Entries supplied:

++++++++++++++++++++

-- ==== Sys2Proof/Proofs/IntegerOps.lean ====
section
/-! The integer operations by value: sums, products, shifts, bit fields, counts and moves of bits, address pairs (R79 to R82, R84, R86). -/

set_option Elab.async false

namespace Sys2Proof.Machine

theorem ones_if (c : Bool) {p : Prop} [Decidable p] (h : c = true ↔ p) : ones c = if p then 0xFFFFFFFF#32 else 0 := by
  by_cases hp : p
  · rw [if_pos hp, h.2 hp]; rfl
  · rw [if_neg hp, Bool.eq_false_iff.2 fun hc => hp (h.1 hc)]; rfl

/-! Sums, products and their high halves (R79). -/

theorem add_value (x y : W32) : x + y = BitVec.ofNat 32 (x.toNat + y.toNat) := by
  rw [BitVec.ofNat_add, BitVec.ofNat_toNat, BitVec.ofNat_toNat, BitVec.setWidth_eq, BitVec.setWidth_eq]

theorem sub_value (x y : W32) : x - y = BitVec.ofInt 32 ((x.toNat : Int) - y.toNat) := by
  apply BitVec.eq_of_toNat_eq
  rw [BitVec.toNat_sub, BitVec.toNat_ofInt]
  omega

theorem mul_value (x y : W32) : x * y = BitVec.ofNat 32 (x.toNat * y.toNat) :=
  BitVec.eq_of_toNat_eq (by rw [BitVec.toNat_mul, BitVec.toNat_ofNat])

theorem mulhZ_value (x y : W32) : mulhZ x y = BitVec.ofNat 32 (x.toNat * y.toNat / 2 ^ 32) := by
  have h : x.toNat * y.toNat < 2 ^ 32 * 2 ^ 32 := Nat.mul_lt_mul'' x.isLt y.isLt
  apply BitVec.eq_of_toNat_eq
  simp only [mulhZ, BitVec.toNat_setWidth, BitVec.toNat_ushiftRight, BitVec.toNat_mul, BitVec.toNat_ofNat, Nat.shiftRight_eq_div_pow]
  rw [Nat.mod_eq_of_lt (show x.toNat < 2 ^ 64 by omega), Nat.mod_eq_of_lt (show y.toNat < 2 ^ 64 by omega),
    Nat.mod_eq_of_lt (a := x.toNat * y.toNat) (by omega)]

/-- The high half of a 64-bit number is its quotient by 2^32. -/
theorem highHalf_ofInt (z : Int) : ((BitVec.ofInt 64 z) >>> 32).setWidth 32 = BitVec.ofInt 32 (z / 2 ^ 32) := by
  apply BitVec.eq_of_toNat_eq
  rw [BitVec.toNat_setWidth, BitVec.toNat_ushiftRight, BitVec.toNat_ofInt, BitVec.toNat_ofInt, Nat.shiftRight_eq_div_pow]
  omega

theorem mulhS_value (x y : W32) : mulhS x y = BitVec.ofInt 32 (x.toInt * y.toInt / 2 ^ 32) := by
  rw [← highHalf_ofInt, BitVec.ofInt_mul]
  rfl

theorem addSat_value (x y : W32) : addSat x y = BitVec.ofInt 32 (max (-2 ^ 31) (min (2 ^ 31 - 1) (x.toInt + y.toInt))) := by
  unfold addSat
  dsimp only
  split
  · next h => rw [show max (-2 ^ 31) (min (2 ^ 31 - 1) (x.toInt + y.toInt)) = -2 ^ 31 by omega]; rfl
  · split
    · next h => rw [show max (-2 ^ 31) (min (2 ^ 31 - 1) (x.toInt + y.toInt)) = 2 ^ 31 - 1 by omega]; rfl
    · next h1 h2 => rw [show max (-2 ^ 31) (min (2 ^ 31 - 1) (x.toInt + y.toInt)) = x.toInt + y.toInt by omega]

theorem imad_value (x y z : W32) : x * y + z = BitVec.ofNat 32 (x.toNat * y.toNat + z.toNat) := by
  rw [mul_value, BitVec.ofNat_add, BitVec.ofNat_toNat, BitVec.setWidth_eq]

/-! The smaller and the larger (R79). -/

/-- A choice by < is the choice by ≤ when equal keys offer equal values. -/
theorem ite_lt_eq_ite_le {α : Type} [LinearOrder α] {f : W32 → α} (hf : Function.Injective f) {c : Bool} {x y u v : W32}
    (hc : c = true ↔ f x < f y) (huv : x = y → u = v) : (if c then u else v) = if f x ≤ f y then u else v := by
  rcases lt_trichotomy (f x) (f y) with h | h | h
  · rw [if_pos (hc.2 h), if_pos h.le]
  · rw [if_neg fun e => (hc.1 e).ne h, if_pos h.le, huv (hf h)]
  · rw [if_neg fun e => (hc.1 e).not_gt h, if_neg h.not_ge]

theorem toInt_injective : Function.Injective (BitVec.toInt : W32 → Int) := fun _ _ => BitVec.eq_of_toInt_eq
theorem toNat_injective : Function.Injective (BitVec.toNat : W32 → Nat) := fun _ _ => BitVec.eq_of_toNat_eq

theorem minS_value (x y : W32) : minS x y = if x.toInt ≤ y.toInt then x else y :=
  ite_lt_eq_ite_le toInt_injective BitVec.slt_iff_toInt_lt id
theorem maxS_value (x y : W32) : maxS x y = if x.toInt ≤ y.toInt then y else x :=
  ite_lt_eq_ite_le toInt_injective BitVec.slt_iff_toInt_lt Eq.symm
theorem minZ_value (x y : W32) : minZ x y = if x.toNat ≤ y.toNat then x else y :=
  ite_lt_eq_ite_le toNat_injective BitVec.ult_iff_lt id
theorem maxZ_value (x y : W32) : maxZ x y = if x.toNat ≤ y.toNat then y else x :=
  ite_lt_eq_ite_le toNat_injective BitVec.ult_iff_lt Eq.symm

/-! Shifts (R80). -/

theorem shlOp_value (x y : W32) : shlOp x y = if y.toNat < 32 then BitVec.ofNat 32 (x.toNat * 2 ^ y.toNat) else 0 := by
  unfold shlOp
  split
  · apply BitVec.eq_of_toNat_eq
    rw [BitVec.toNat_shiftLeft, BitVec.toNat_ofNat, Nat.shiftLeft_eq]
  · rfl

theorem shrOp_value (x y : W32) : shrOp x y = if y.toNat < 32 then BitVec.ofNat 32 (x.toNat / 2 ^ y.toNat) else 0 := by
  unfold shrOp
  split
  · rw [← Nat.shiftRight_eq_div_pow, ← BitVec.toNat_ushiftRight, BitVec.ofNat_toNat, BitVec.setWidth_eq]
  · rfl

theorem shraOp_value (x y : W32) : shraOp x y =
    if y.toNat < 32 then BitVec.ofInt 32 (x.toInt / 2 ^ y.toNat) else if x.getLsbD 31 then 0xFFFFFFFF#32 else 0 := by
  unfold shraOp
  split
  · rw [BitVec.sshiftRight, Int.shiftRight_eq_div_pow]
    norm_cast
  · rfl

theorem rotlOp_value (x y : W32) : rotlOp x y = (x <<< (y.toNat % 32)) ||| (x >>> (32 - y.toNat % 32)) := by
  unfold rotlOp BitVec.rotateLeft BitVec.rotateLeftAux
  rw [Nat.mod_mod]

/-! Bit fields (R81). -/

theorem fieldMask_getLsbD (b : W32) {i : Nat} (hi : i < 32) :
    (fieldMask b).getLsbD i = decide (i < min (b.toNat / 256 % 64) 32) := by
  have hlen : min (field b.toNat 8 6) 32 = min (b.toNat / 256 % 64) 32 := rfl
  rw [fieldMask, hlen, BitVec.getLsbD_ofNat, Nat.testBit_two_pow_sub_one, decide_eq_true hi, Bool.true_and]

theorem bfxOp_getLsbD (a b : W32) {i : Nat} (hi : i < 32) :
    (bfxOp a b).getLsbD i = (decide (i < min (b.toNat / 256 % 64) 32) && a.getLsbD (b.toNat % 32 + i)) := by
  rw [bfxOp, BitVec.getLsbD_and, fieldMask_getLsbD b hi, BitVec.getLsbD_ushiftRight, Bool.and_comm]

theorem bfiOp_getLsbD (a b d : W32) {i : Nat} (hi : i < 32) :
    (bfiOp a b d).getLsbD i =
      if b.toNat % 32 ≤ i ∧ i < b.toNat % 32 + min (b.toNat / 256 % 64) 32 then a.getLsbD (i - b.toNat % 32) else d.getLsbD i := by
  have hm := fieldMask_getLsbD b (i := i - b.toNat % 32) (by omega)
  simp only [bfiOp, BitVec.getLsbD_or, BitVec.getLsbD_and, BitVec.getLsbD_not, BitVec.getLsbD_shiftLeft, hm, hi, decide_true, Bool.true_and]
  by_cases h1 : i < b.toNat % 32
  · rw [if_neg (by omega)]; simp [h1]
  · by_cases h2 : i - b.toNat % 32 < min (b.toNat / 256 % 64) 32
    · rw [if_pos (by omega)]; simp [h1, h2]
    · rw [if_neg (by omega)]; simp [h1, h2]

/-! Counts of bits (R84). -/

theorem popcOp_toNat (a : W32) : (popcOp a).toNat = ((List.range 32).filter fun i => a.getLsbD i).length := by
  have h := lanesOf_length a
  rw [popcOp, BitVec.toNat_ofNat, laneCount, Nat.mod_eq_of_lt (by omega)]
  rfl

/-- The first of 32 places at which a test holds, 32 for none. -/
def firstPlace (p : Nat → Bool) : Nat := ((List.range 32).find? p).getD 32

theorem firstPlace_spec (p : Nat → Bool) :
    firstPlace p ≤ 32 ∧ (∀ i < firstPlace p, p i = false) ∧ (firstPlace p < 32 → p (firstPlace p) = true) := by
  unfold firstPlace
  cases h : (List.range 32).find? p with
  | none => exact ⟨le_rfl, fun i hi => by simpa using List.find?_range_eq_none.1 h i hi, fun h => absurd h (lt_irrefl _)⟩
  | some k =>
    obtain ⟨hp, hk, hlt⟩ := List.find?_range_eq_some.1 h
    exact ⟨(List.mem_range.1 hk).le, fun i hi => by simpa using hlt i hi, fun _ => hp⟩

theorem clzOp_toNat (a : W32) : (clzOp a).toNat = firstPlace fun i => a.getLsbD (31 - i) := by
  have h : clzOp a = BitVec.ofNat 32 (firstPlace fun i => a.getLsbD (31 - i)) := by
    unfold clzOp firstPlace
    cases (List.range 32).find? fun i => a.getLsbD (31 - i) <;> rfl
  rw [h, BitVec.toNat_ofNat, Nat.mod_eq_of_lt (by have := (firstPlace_spec fun i => a.getLsbD (31 - i)).1; omega)]

theorem ctzOp_toNat (a : W32) : (ctzOp a).toNat = firstPlace fun i => a.getLsbD i := by
  have h : ctzOp a = BitVec.ofNat 32 (firstPlace fun i => a.getLsbD i) := by
    unfold ctzOp firstPlace
    cases (List.range 32).find? fun i => a.getLsbD i <;> rfl
  rw [h, BitVec.toNat_ofNat, Nat.mod_eq_of_lt (by have := (firstPlace_spec fun i => a.getLsbD i).1; omega)]

/-! Moves of bits (R84). -/

theorem foldl_laneBit_getLsbD (l : List Nat) (m : Lanes) {n : Nat} (hn : n < 32) :
    (l.foldl (fun m k => m ||| laneBit k) m).getLsbD n = true ↔ m.getLsbD n = true ∨ n ∈ l := by
  induction l generalizing m with
  | nil => simp
  | cons k r ih => rw [List.foldl_cons, ih, BitVec.getLsbD_or, laneBit_getLsbD hn, Bool.or_eq_true, decide_eq_true_iff, List.mem_cons, or_assoc]

theorem mem_maskOf (l : List Nat) {n : Nat} (hn : n < 32) : (maskOf l).getLsbD n = true ↔ n ∈ l := by
  rw [maskOf, foldl_laneBit_getLsbD l 0 hn]
  simp

theorem brevOp_getLsbD (a : W32) {i : Nat} (hi : i < 32) : (brevOp a).getLsbD i = a.getLsbD (31 - i) := by
  refine Bool.eq_iff_iff.2 ?_
  simp only [brevOp, mem_maskOf _ hi, List.mem_map, mem_lanesOf]
  constructor
  · rintro ⟨k, ⟨hk, hb⟩, rfl⟩
    rwa [show 31 - (31 - k) = k by omega]
  · exact fun h => ⟨31 - i, ⟨by omega, h⟩, by omega⟩

theorem bswapOp_getLsbD (a : W32) {i : Nat} (hi : i < 32) : (bswapOp a).getLsbD i = a.getLsbD (8 * (3 - i / 8) + i % 8) := by
  have hb : i / 8 = 0 ∨ i / 8 = 1 ∨ i / 8 = 2 ∨ i / 8 = 3 := by omega
  rcases hb with h | h | h | h
  all_goals
    simp only [bswapOp, BitVec.getLsbD_append, BitVec.getLsbD_extractLsb', h]
    grind

/-! Narrow values and signs (R84). -/

theorem sext8_toInt (a : W32) : (sext8 a).toInt = (a.setWidth 8).toInt := BitVec.toInt_signExtend_of_le (by decide)
theorem sext16_toInt (a : W32) : (sext16 a).toInt = (a.setWidth 16).toInt := BitVec.toInt_signExtend_of_le (by decide)

theorem zext8_toNat (a : W32) : (zext8 a).toNat = a.toNat % 2 ^ 8 := by
  rw [zext8, BitVec.toNat_and]
  exact Nat.and_two_pow_sub_one_eq_mod _ 8

theorem zext16_toNat (a : W32) : (zext16 a).toNat = a.toNat % 2 ^ 16 := by
  rw [zext16, BitVec.toNat_and]
  exact Nat.and_two_pow_sub_one_eq_mod _ 16

theorem negOp_value (a : W32) : negOp false a = BitVec.ofInt 32 (-a.toInt) := by
  rw [BitVec.ofInt_neg, BitVec.ofInt_toInt]
  exact BitVec.zero_sub a

theorem negOp_sat_toInt (a : W32) : (negOp true a).toInt = min (-a.toInt) (2 ^ 31 - 1) := by
  unfold negOp
  split
  · next h => rw [show a = 0x80000000#32 by simpa using h]; rfl
  · next h =>
    have ha : a.toInt ≠ -2 ^ 31 := fun e => h (by simpa using BitVec.eq_of_toInt_eq (y := 0x80000000#32) e)
    have hlo := a.le_toInt
    have hhi := a.toInt_lt
    rw [show 0 - a = -a from BitVec.zero_sub a, BitVec.toInt_neg, Int.bmod_def]
    omega

theorem absOp_value (a : W32) : absOp false a = BitVec.ofInt 32 |a.toInt| := by
  unfold absOp
  rw [BitVec.msb_eq_toInt]
  split
  · next h => rw [negOp_value, abs_of_neg (by simpa using h)]
  · next h => rw [abs_of_nonneg (by simpa using h), BitVec.ofInt_toInt]

theorem absOp_sat_toInt (a : W32) : (absOp true a).toInt = min |a.toInt| (2 ^ 31 - 1) := by
  unfold absOp
  rw [BitVec.msb_eq_toInt]
  split
  · next h => rw [negOp_sat_toInt, abs_of_neg (by simpa using h)]
  · next h =>
    have := a.toInt_lt
    rw [abs_of_nonneg (by simpa using h)]
    omega

/-! Address pairs (R82) and immediates (R86). -/

theorem adda_value (x : W64) (y : W32) : x + y.signExtend 64 = BitVec.ofInt 64 (x.toNat + y.toInt) := by
  rw [BitVec.ofInt_add, BitVec.ofInt_natCast, BitVec.ofNat_toNat, BitVec.setWidth_eq]
  rfl

theorem adda64_value (x y : W64) : x + y = BitVec.ofNat 64 (x.toNat + y.toNat) := by
  rw [BitVec.ofNat_add, BitVec.ofNat_toNat, BitVec.ofNat_toNat, BitVec.setWidth_eq, BitVec.setWidth_eq]

theorem suba_value (x y : W64) : x - y = BitVec.ofInt 64 (x.toNat - y.toNat) := by
  apply BitVec.eq_of_toNat_eq
  rw [BitVec.toNat_sub, BitVec.toNat_ofInt]
  omega

theorem cmpaLt_value (x y : W64) : (ones (x.ult y)).setWidth 64 = if x.toNat < y.toNat then 0xFFFFFFFF#64 else 0 := by
  rw [ones_if _ (BitVec.ult_iff_lt)]
  change ((if x.toNat < y.toNat then 0xFFFFFFFF#32 else 0) : W32).setWidth 64 = _
  split <;> rfl

theorem movhi_value (i : BitVec 18) (v : W32) :
    (i ++ v.setWidth 14 : W32) = BitVec.ofNat 32 (i.toNat * 2 ^ 14 + v.toNat % 2 ^ 14) := by
  apply BitVec.eq_of_toNat_eq
  rw [BitVec.toNat_append, BitVec.toNat_setWidth, BitVec.toNat_ofNat, ← Nat.shiftLeft_add_eq_or_of_lt (Nat.mod_lt _ (by decide)),
    Nat.shiftLeft_eq]
  have := i.isLt
  omega

end Sys2Proof.Machine
end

++++++++++++++++++++

Exercise details: Start with the line above that contains "signs (R84). -/" and stop after the line that contains "exact Nat.and_two_pow_sub_one_eq_mod _ 16". Output those lines exactly, and only those.

Problem solution:
/-! Narrow values and signs (R84). -/

theorem sext8_toInt (a : W32) : (sext8 a).toInt = (a.setWidth 8).toInt := BitVec.toInt_signExtend_of_le (by decide)
theorem sext16_toInt (a : W32) : (sext16 a).toInt = (a.setWidth 16).toInt := BitVec.toInt_signExtend_of_le (by decide)

theorem zext8_toNat (a : W32) : (zext8 a).toNat = a.toNat % 2 ^ 8 := by
  rw [zext8, BitVec.toNat_and]
  exact Nat.and_two_pow_sub_one_eq_mod _ 8

theorem zext16_toNat (a : W32) : (zext16 a).toNat = a.toNat % 2 ^ 16 := by
  rw [zext16, BitVec.toNat_and]
  exact Nat.and_two_pow_sub_one_eq_mod _ 16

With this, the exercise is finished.